◆ **Problem description**
Only the lines from the start of the entries through the line with "def flipBits (bs" are wanted; please output them exactly.

◆ **Dataset extract**
-- ==== Sys2Proof/Machine/Codewords.lean ====
section
/-! DEFINITION. What a codeword holds, byte by byte, and what the cells of a page hold of it (R123 to R128): metadata, CRC,
encoding, whitening, stripe parity. -/

namespace Sys2Proof.Machine

/-! ### The information part (R123, R159) -/

/-- LOCATOR: UNIT in [47:0], PART in [51:48]. -/
def locatorOf (w : Codeword) : Nat := place w.unit 0 48 + place w.part 48 4

/-- Metadata bytes 0 to 31. -/
def metaHead (w : Codeword) : List Byte :=
  leBytes (locatorOf w) 8 ++ leBytes w.nsid 4 ++ leBytes w.tenant 2 ++ leBytes w.kind 1 ++ leBytes w.profile 1
    ++ leBytes w.progTime 4 ++ leBytes w.progTemp 1 ++ zeros 3 ++ leBytes w.stamp 8

/-- The value that the CRC field takes: over the 4,096 user bytes and metadata bytes 0 to 31. -/
def crcOf (w : Codeword) : Nat := crc32c (padTo 4096 w.user ++ metaHead w)

/-- The 4,184 bytes of the information part. -/
def infoBytes (w : Codeword) : List Byte := padTo 4096 w.user ++ metaHead w ++ leBytes w.crc 4 ++ zeros 52

/-- Bytes with some bits inverted. -/
def flipBits (bs : List Byte) (flips : List Nat) : List Byte :=
  flips.foldl (fun l i => overlayAt l (i / 8) [((l[i / 8]?).getD 0) ^^^ BitVec.ofNat 8 (2 ^ (i % 8))]) bs

/-- Whether the CRC field of a decoder's output verifies (R126): `flips` are the bits of the information part in which it differs
from the codeword stored. -/
def outputVerifies (w : Codeword) (flips : List Nat) : Bool :=
  let b := flipBits (infoBytes w) flips
  leAt b 4128 4 == crc32c (b.take 4128)

/-! ### Profiles (R127) -/

/-- Parity columns of a profile, bytes of a codeword, bytes of four codewords. -/
def parityColumns (p : Nat) : Nat := ([28, 36, 43, 50, 58, 66, 75, 85][p]?).getD 28
def codewordBytes (p : Nat) : Nat := (523 + parityColumns p) * 8
def profileBytes (p : Nat) : Nat := 4 * codewordBytes p

/-! ### What the cells hold (R125) -/

/-- The place that seeds a page's sequence: its die, block and page. -/
def pageSeed (key : Nat) : Nat := key / 4

/-- Bytes combined with the sequence of a place, from byte `at_` of the page on. The taps of the LFSR are not given, and its
sequence is free (log 123). Combining twice gives the bytes back. -/
def whiten (seed at_ : Nat) (bs : List Byte) : List Byte :=
  (List.range bs.length).zipWith (fun i b => b ^^^ Config.whiteSequence seed (at_ + i)) bs

/-- A codeword as it is encoded: its information part and the parity of its profile, which the manual does not give (log 123). -/
def encoded (w : Codeword) : List Byte :=
  infoBytes w ++ (List.range (codewordBytes w.profile - 4184)).map (Config.pageParity w.profile (infoBytes w))

/-- The cells that a codeword occupies on its page, and those of the padding after the four codewords of a profile. -/
def cellBytes (key : Nat) (w : Codeword) : List Byte := whiten w.white (key % 4 * codewordBytes w.profile) (encoded w)
def paddingCells (seed profile pageBytes : Nat) : List Byte :=
  whiten seed (profileBytes profile) (zeros (pageBytes - profileBytes profile))

/-- A codeword programmed at a place: its CRC field is computed, and its bits are whitened with the place's sequence. -/
def sealWord (key : Nat) (w : Codeword) : Codeword := { w with crc := crcOf w, white := pageSeed key }

/-- What a place holds once the sequence of that place is removed: the codeword where its bits were whitened with that sequence,
and otherwise nothing that is a codeword. -/
def heldWord (s : State) (key : Nat) : Option Codeword :=
  (tabGet s.ftl.flash key).bind (fun w => if w.white = pageSeed key then some w else none)

/-! ### Stripe parity (R126, R166, R167) -/

/-- The XOR of two information parts, field by field. -/
def xorWords (a b : Codeword) : Codeword :=
  { unit := a.unit ^^^ b.unit, part := a.part ^^^ b.part, nsid := a.nsid ^^^ b.nsid, tenant := a.tenant ^^^ b.tenant
    kind := a.kind ^^^ b.kind, profile := a.profile ^^^ b.profile, progTime := a.progTime ^^^ b.progTime
    progTemp := a.progTemp ^^^ b.progTemp, stamp := a.stamp ^^^ b.stamp
    user := (padTo 4096 a.user).zipWith (· ^^^ ·) (padTo 4096 b.user), crc := a.crc ^^^ b.crc, white := 0 }

/-- A codeword whose information part is zero. -/
def zeroWord : Codeword :=
  { unit := 0, part := 0, nsid := 0, tenant := 0, kind := 0, profile := 0, progTime := 0, progTemp := 0, stamp := 0, user := [] }

/-- The codeword that a programmed page holds where no unit was placed: zeros of a device structure, with the program record of
its block (DEDUCED, log 124: R123 gives every page four codewords). -/
def fillerWord (s : State) (key : Nat) : Codeword :=
  let b := tabAt {} s.ftl.blocks (key / 32768)
  sealWord key { zeroWord with profile := b.profile, progTime := b.progTime, progTemp := bitsOf 8 b.progTemp }

/-- The codeword of a programmed page at a place. -/
def pageWord (s : State) (key : Nat) : Codeword :=
  if (tabGet s.ftl.flash key).isSome then (heldWord s key).getD zeroWord else fillerWord s key

/-- The places of a codeword's stripe on some members. -/
def stripeKeys (ms : List (Nat × Nat)) (page cw : Nat) : List Nat := ms.map (fun m => cwKey m.1 m.2 page cw)

/-- The XOR of the codewords at some places. -/
def xorAt (s : State) (keys : List Nat) : Codeword := keys.foldl (fun a k => xorWords a (pageWord s k)) zeroWord

end Sys2Proof.Machine
end

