-- ==== Sys2Proof/Machine/Hatching.lean ====
section
/-! DEFINITION. The Hatching codec (R350 to R358, R366, R367). -/

namespace Sys2Proof.Machine

/-- A decoded block header (R352). -/
structure HatchHead where
  vtype    : Nat
  raw      : Bool
  nan      : Bool
  qsum     : Nat
  count    : Nat
  length   : Nat
  tag      : Dword
  crc      : Nat
  base     : Nat
  interval : Nat
  min      : Dword
  max      : Dword
deriving DecidableEq, Repr

/-- QSUM of samples: bit c set when some sample has class c (R352). -/
def qsumOf (ws : List W36) : Nat :=
  (List.range 4).foldl (fun a c => if ws.any (fun w => qClass (wQ w) == c) then a + 2 ^ c else a) 0

/-- The values that MIN and MAX look at: good and uncertain samples, NaNs left out (R352, R353). -/
def rangeVals (t : VType) (ws : List W36) : List Dword :=
  (ws.filter (fun w => qClass (wQ w) < 2 && !(t == 2 && isNan (wVal w)))).map wVal

/-- The first smallest and the first largest of values; 0 where there are none (R353). -/
def firstMin (t : VType) (vs : List Dword) : Dword :=
  match vs with
  | [] => 0
  | v :: r => r.foldl (fun m x => if valKey t x < valKey t m then x else m) v
def firstMax (t : VType) (vs : List Dword) : Dword :=
  match vs with
  | [] => 0
  | v :: r => r.foldl (fun m x => if valKey t m < valKey t x then x else m) v

/-- NAN of samples (R353). -/
def nanOf (t : VType) (ws : List W36) : Bool :=
  t == 2 && ws.any (fun w => qClass (wQ w) < 2 && isNan (wVal w))

/-! ### The encoder -/

/-- The maximal runs of quality codes (R355), as (code, length). -/
def qualRuns : List Nat → List (Nat × Nat)
  | [] => []
  | q :: t =>
    match qualRuns t with
    | (p, n) :: r => if p = q then (q, n + 1) :: r else (q, 1) :: (p, n) :: r
    | [] => [(q, 1)]

/-- `k` bits of a number, least significant first. -/
def bitsLsb (n : Nat) (k : Nat) : List Bool := (List.range k).map (fun i => n.testBit i)

/-- The bits of one run (R355). -/
def runBits (r : Nat × Nat) : List Bool :=
  bitsLsb r.1 4 ++ (if r.2 ≤ 8 then [false] ++ bitsLsb (r.2 - 1) 3 else [true] ++ bitsLsb (r.2 - 1) 12)

/-- The zig-zag form of a residual (R356). -/
def zigzag (r : Nat) : Nat :=
  let i := signedOf 32 r
  if 0 ≤ i then (2 * i).toNat else (-2 * i - 1).toNat

/-- The residuals of values from the two before them and MIN (R356): sample `i` on. -/
def residuals (mn : Nat) : Nat → Nat → Nat → List Dword → List Nat
  | _, _, _, [] => []
  | i, p1, p2, v :: t =>
    let x := v.toNat
    let r :=
      if i = 0 then x + 2 ^ 32 - mn
      else if i = 1 then x + 2 ^ 32 - p1
      else x + 2 ^ 33 - 2 * p1 + p2
    zigzag (r % 2 ^ 32) :: residuals mn (i + 1) x p1 t

/-- The width that holds every residual of a group (R357). -/
def groupWidth (zs : List Nat) : Nat := zs.foldl (fun w z => max w (if z = 0 then 0 else Nat.log2 z + 1)) 0

/-- The bits of one residual group. -/
def groupBits (zs : List Nat) : List Bool :=
  let w := groupWidth zs
  bitsLsb w 6 ++ (zs.map (fun z => bitsLsb z w)).foldl (· ++ ·) []

/-- Bytes from bits, least significant first, with zero bits up to the byte boundary (R354). -/
def packBits (bs : List Bool) : List Byte :=
  (chunks 8 bs).map (fun c => BitVec.ofNat 8 (c.zipIdx.foldl (fun a e => a + bitNat e.1 * 2 ^ e.2) 0))

/-- The block of one input record (R352 to R358). -/
def hatchBlock (tag : Dword) (t : VType) (base interval : Nat) (samples : List Byte) : List Byte :=
  let ws := (chunks 5 samples).map sampleOf
  let n := ws.length
  let vs := rangeVals t ws
  let mn := firstMin t vs
  let bits := ((qualRuns (ws.map wQ)).map runBits).foldl (· ++ ·) []
    ++ ((chunks 64 (residuals mn.toNat 0 0 0 (ws.map wVal))).map groupBits).foldl (· ++ ·) []
  let packed := packBits bits
  let raw := 5 * n ≤ packed.length
  let body := if raw then samples else packed
  [0x48, 0x42, BitVec.ofNat 8 (1 + 16 * t + (if raw then 64 else 0) + (if nanOf t ws then 128 else 0)),
    BitVec.ofNat 8 (qsumOf ws)] ++ leBytes (n - 1) 2 ++ leBytes (40 + body.length) 2 ++ leBytes tag.toNat 4
    ++ leBytes (crc32c samples) 4 ++ leBytes base 8 ++ leBytes interval 8 ++ leBytes mn.toNat 4
    ++ leBytes (firstMax t vs).toNat 4 ++ body

/-- The samples of an input record that arrive, checked one by one (R351). -/
def checkSamples : Nat → List Byte → Except CodecErr Unit
  | 0, _ => .ok ()
  | n + 1, l =>
    if l.length < 5 then .error .length
    else
      let q := ((l[4]?).getD 0).toNat
      if 16 ≤ q || q = 3 || q = 15 then .error .illegal else checkSamples n (l.drop 5)

/-- One input record, checked in the order in which its bytes arrive (R350, R351): its block and the bytes after it. -/
def hatchRecord (inp : List Byte) : Except CodecErr (List Byte × List Byte) :=
  let n := inp.length
  let vt := leAt inp 4 1
  let count := leAt inp 6 2
  let base := leAt inp 8 8
  let iv := leAt inp 16 8
  if n < 5 then .error .length
  else if 2 < vt then .error .illegal
  else if n < 6 then .error .length
  else if leAt inp 5 1 ≠ 0 then .error .illegal
  else if n < 8 then .error .length
  else if count = 0 || 4096 < count then .error .illegal
  else if n < 24 then .error .length
  else if 2 ^ 64 - 1 < base + (count - 1) * iv then .error .illegal
  else
    match checkSamples count (inp.drop 24) with
    | .error e => .error e
    | .ok _ =>
      .ok (hatchBlock (dwordOf (leAt inp 0 4)) vt base iv ((inp.drop 24).take (5 * count)),
        inp.drop (24 + 5 * count))

/-- The input records of a Hatching compress stage. -/
def hatchRun : Nat → List Byte → List Byte → Decoded
  | 0, _, out => { out := out, err := none }
  | f + 1, inp, out =>
    if inp.isEmpty then { out := out, err := none }
    else
      match hatchRecord inp with
      | .error e => { out := out, err := some e }
      | .ok (b, rest) => hatchRun f rest (out ++ b)

/-- A Hatching compress stage. -/
def hatchEncode (inp : List Byte) : Decoded := hatchRun (inp.length + 1) inp []

/-! ### The decoder -/

/-- The fields of a header of 40 bytes (R352). -/
def hatchFields (inp : List Byte) : HatchHead :=
  let b (i : Nat) : Nat := ((inp[i]?).getD 0).toNat
  { vtype := b 2 / 16 % 4, raw := (b 2).testBit 6, nan := (b 2).testBit 7, qsum := b 3 % 16, count := leAt inp 4 2 % 4096 + 1
    length := leAt inp 6 2, tag := dwordOf (leAt inp 8 4), crc := leAt inp 12 4, base := leAt inp 16 8, interval := leAt inp 24 8
    min := dwordOf (leAt inp 32 4), max := dwordOf (leAt inp 36 4) }

/-- The header of a block that starts at a non-zero byte, decoded (R352, R367). -/
def hatchHead (inp : List Byte) : Except CodecErr HatchHead :=
  let b (i : Nat) : Nat := ((inp[i]?).getD 0).toNat
  let n := inp.length
  let count := leAt inp 4 2 % 4096 + 1
  let base := leAt inp 16 8
  let iv := leAt inp 24 8
  let len := leAt inp 6 2
  let vt := b 2 / 16 % 4
  let raw := (b 2).testBit 6
  if b 0 ≠ 0x48 || (1 < n && b 1 ≠ 0x42) then .error .illegal
  else if 2 < n && (b 2 % 16 ≠ 1 || vt = 3 || ((b 2).testBit 7 && vt ≠ 2)) then .error .illegal
  else if 3 < n && 16 ≤ b 3 then .error .illegal
  else if 5 < n && 4096 ≤ leAt inp 4 2 then .error .illegal
  else if 7 < n && len < 40 then .error .overrun
  else if 7 < n && raw && len ≠ 40 + 5 * count then .error .overrun
  else if 32 ≤ n && 2 ^ 64 - 1 < base + (count - 1) * iv then .error .illegal
  else if n < 40 then .error .overrun
  else
    .ok (hatchFields inp)

/-- The header of a block as the lane reads it before it decides to skip the block: a skipped block meets no trigger of R367, so
only what finds the block and its end is checked (R320, R344, R368). -/
def hatchPeek (inp : List Byte) : Except CodecErr HatchHead :=
  if inp.length < 40 || leAt inp 0 2 ≠ 0x4248 || leAt inp 6 2 < 40 then hatchHead inp else .ok (hatchFields inp)

/-- The quality runs of a body, newest code first, until they cover `count` samples. -/
def readRuns (count : Nat) : Nat → BitRd → List Nat → Except CodecErr (BitRd × List Nat)
  | 0, _, _ => .error .overrun
  | f + 1, r, qs =>
    if count ≤ qs.length then .ok (r, qs)
    else
      match takeBits 4 r with
      | .error e => .error e
      | .ok (q, r1) =>
        if q = 3 || q = 15 then .error .illegal
        else
          match takeBits 1 r1 with
          | .error e => .error e
          | .ok (x, r2) =>
            match takeBits (if x = 1 then 12 else 3) r2 with
            | .error e => .error e
            | .ok (l, r3) =>
              if count < qs.length + l + 1 then .error .overrun
              else readRuns count f r3 (List.replicate (l + 1) q ++ qs)

/-- The residuals of a body, `left` of them to come. -/
def readResiduals : Nat → Nat → BitRd → Except CodecErr (BitRd × List Nat)
  | 0, _, r => .ok (r, [])
  | f + 1, left, r =>
    if left = 0 then .ok (r, [])
    else
      match takeBits 6 r with
      | .error e => .error e
      | .ok (w, r1) =>
        if 32 < w then .error .illegal
        else
          let k := min left 64
          match takeMany w k r1 with
          | .error e => .error e
          | .ok (zs, r2) =>
            match readResiduals f (left - k) r2 with
            | .error e => .error e
            | .ok (r3, more) => .ok (r3, zs ++ more)

/-- The signed residual of its zig-zag form, as an integer. -/
def unzig (z : Nat) : Int := if z % 2 = 0 then (z / 2 : Nat) else -((z + 1) / 2 : Nat)

/-- The values of residuals (R356), from sample `i`. -/
def unresidual (mn : Nat) : Nat → Nat → Nat → List Nat → List Dword
  | _, _, _, [] => []
  | i, p1, p2, z :: t =>
    let pred : Int := if i = 0 then mn else if i = 1 then p1 else 2 * p1 - p2
    let v := bitsOf 32 (unzig z + pred)
    BitVec.ofNat 32 v :: unresidual mn (i + 1) v p1 t

/-- The sample bytes of a raw body checked in order (R358, R367). -/
def rawSamples : Nat → List Byte → Except CodecErr (List W36)
  | 0, _ => .ok []
  | n + 1, l =>
    if l.length < 5 then .error .overrun
    else
      let q := ((l[4]?).getD 0).toNat
      if 16 ≤ q || q = 3 || q = 15 then .error .illegal
      else
        match rawSamples n (l.drop 5) with
        | .error e => .error e
        | .ok ws => .ok (sampleOf (l.take 5) :: ws)

/-- The samples of a body, with what follows the last of them: a padding bit that is not zero, or a byte left unused. -/
def bodySamples (h : HatchHead) (body : List Byte) : Except CodecErr (List W36 × Bool × Bool) :=
  if h.raw then
    match rawSamples h.count body with
    | .error e => .error e
    | .ok ws => .ok (ws, false, false)
  else
    match readRuns h.count (h.count + 1) (bitRd body) [] with
    | .error e => .error e
    | .ok (r, qs) =>
      match readResiduals (h.count / 64 + 1) h.count r with
      | .error e => .error e
      | .ok (r2, zs) =>
        .ok (List.zipWith mkW qs.reverse (unresidual h.min.toNat 0 0 0 zs), r2.acc % 2 ^ (r2.n % 8) != 0, bytesLeft (alignBits r2) != 0)

/-- The samples of a block (R354 to R358, R367), its triggers met in stream order: those of the body to its last sample, the
summary and CRC there, then the padding bits and the bytes behind them (log 97). -/
def hatchSamples (h : HatchHead) (inp : List Byte) : Except CodecErr (List W36) :=
  match bodySamples h ((inp.take h.length).drop 40) with
  | .error e => .error e
  | .ok (ws, pad, unused) =>
    let vs := rangeVals h.vtype ws
    if qsumOf ws ≠ h.qsum || nanOf h.vtype ws ≠ h.nan || firstMin h.vtype vs ≠ h.min || firstMax h.vtype vs ≠ h.max then
      .error .illegal
    else if crc32c ((ws.map sampleBytes).foldl (· ++ ·) []) ≠ h.crc then .error .check
    else if pad then .error .illegal
    else if unused || inp.length < h.length then .error .overrun
    else .ok ws

/-- A block decoded from its first byte (R367). -/
def hatchDecode (inp : List Byte) : Except CodecErr (List W36) :=
  match hatchHead inp with
  | .error e => .error e
  | .ok h => hatchSamples h inp

end Sys2Proof.Machine
end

◆ **Finished task**
-- ==== Sys2Proof/Machine/Codewords.lean ====
section
/-! DEFINITION. What a codeword holds, byte by byte, and what the cells of a page hold of it (R123 to R128): metadata, CRC,
encoding, whitening, stripe parity. -/

namespace Sys2Proof.Machine

/-! ### The information part (R123, R159) -/

/-- LOCATOR: UNIT in [47:0], PART in [51:48]. -/
def locatorOf (w : Codeword) : Nat := place w.unit 0 48 + place w.part 48 4

/-- Metadata bytes 0 to 31. -/
def metaHead (w : Codeword) : List Byte :=
  leBytes (locatorOf w) 8 ++ leBytes w.nsid 4 ++ leBytes w.tenant 2 ++ leBytes w.kind 1 ++ leBytes w.profile 1
    ++ leBytes w.progTime 4 ++ leBytes w.progTemp 1 ++ zeros 3 ++ leBytes w.stamp 8

/-- The value that the CRC field takes: over the 4,096 user bytes and metadata bytes 0 to 31. -/
def crcOf (w : Codeword) : Nat := crc32c (padTo 4096 w.user ++ metaHead w)

/-- The 4,184 bytes of the information part. -/
def infoBytes (w : Codeword) : List Byte := padTo 4096 w.user ++ metaHead w ++ leBytes w.crc 4 ++ zeros 52

/-- Bytes with some bits inverted. -/
def flipBits (bs : List Byte) (flips : List Nat) : List Byte :=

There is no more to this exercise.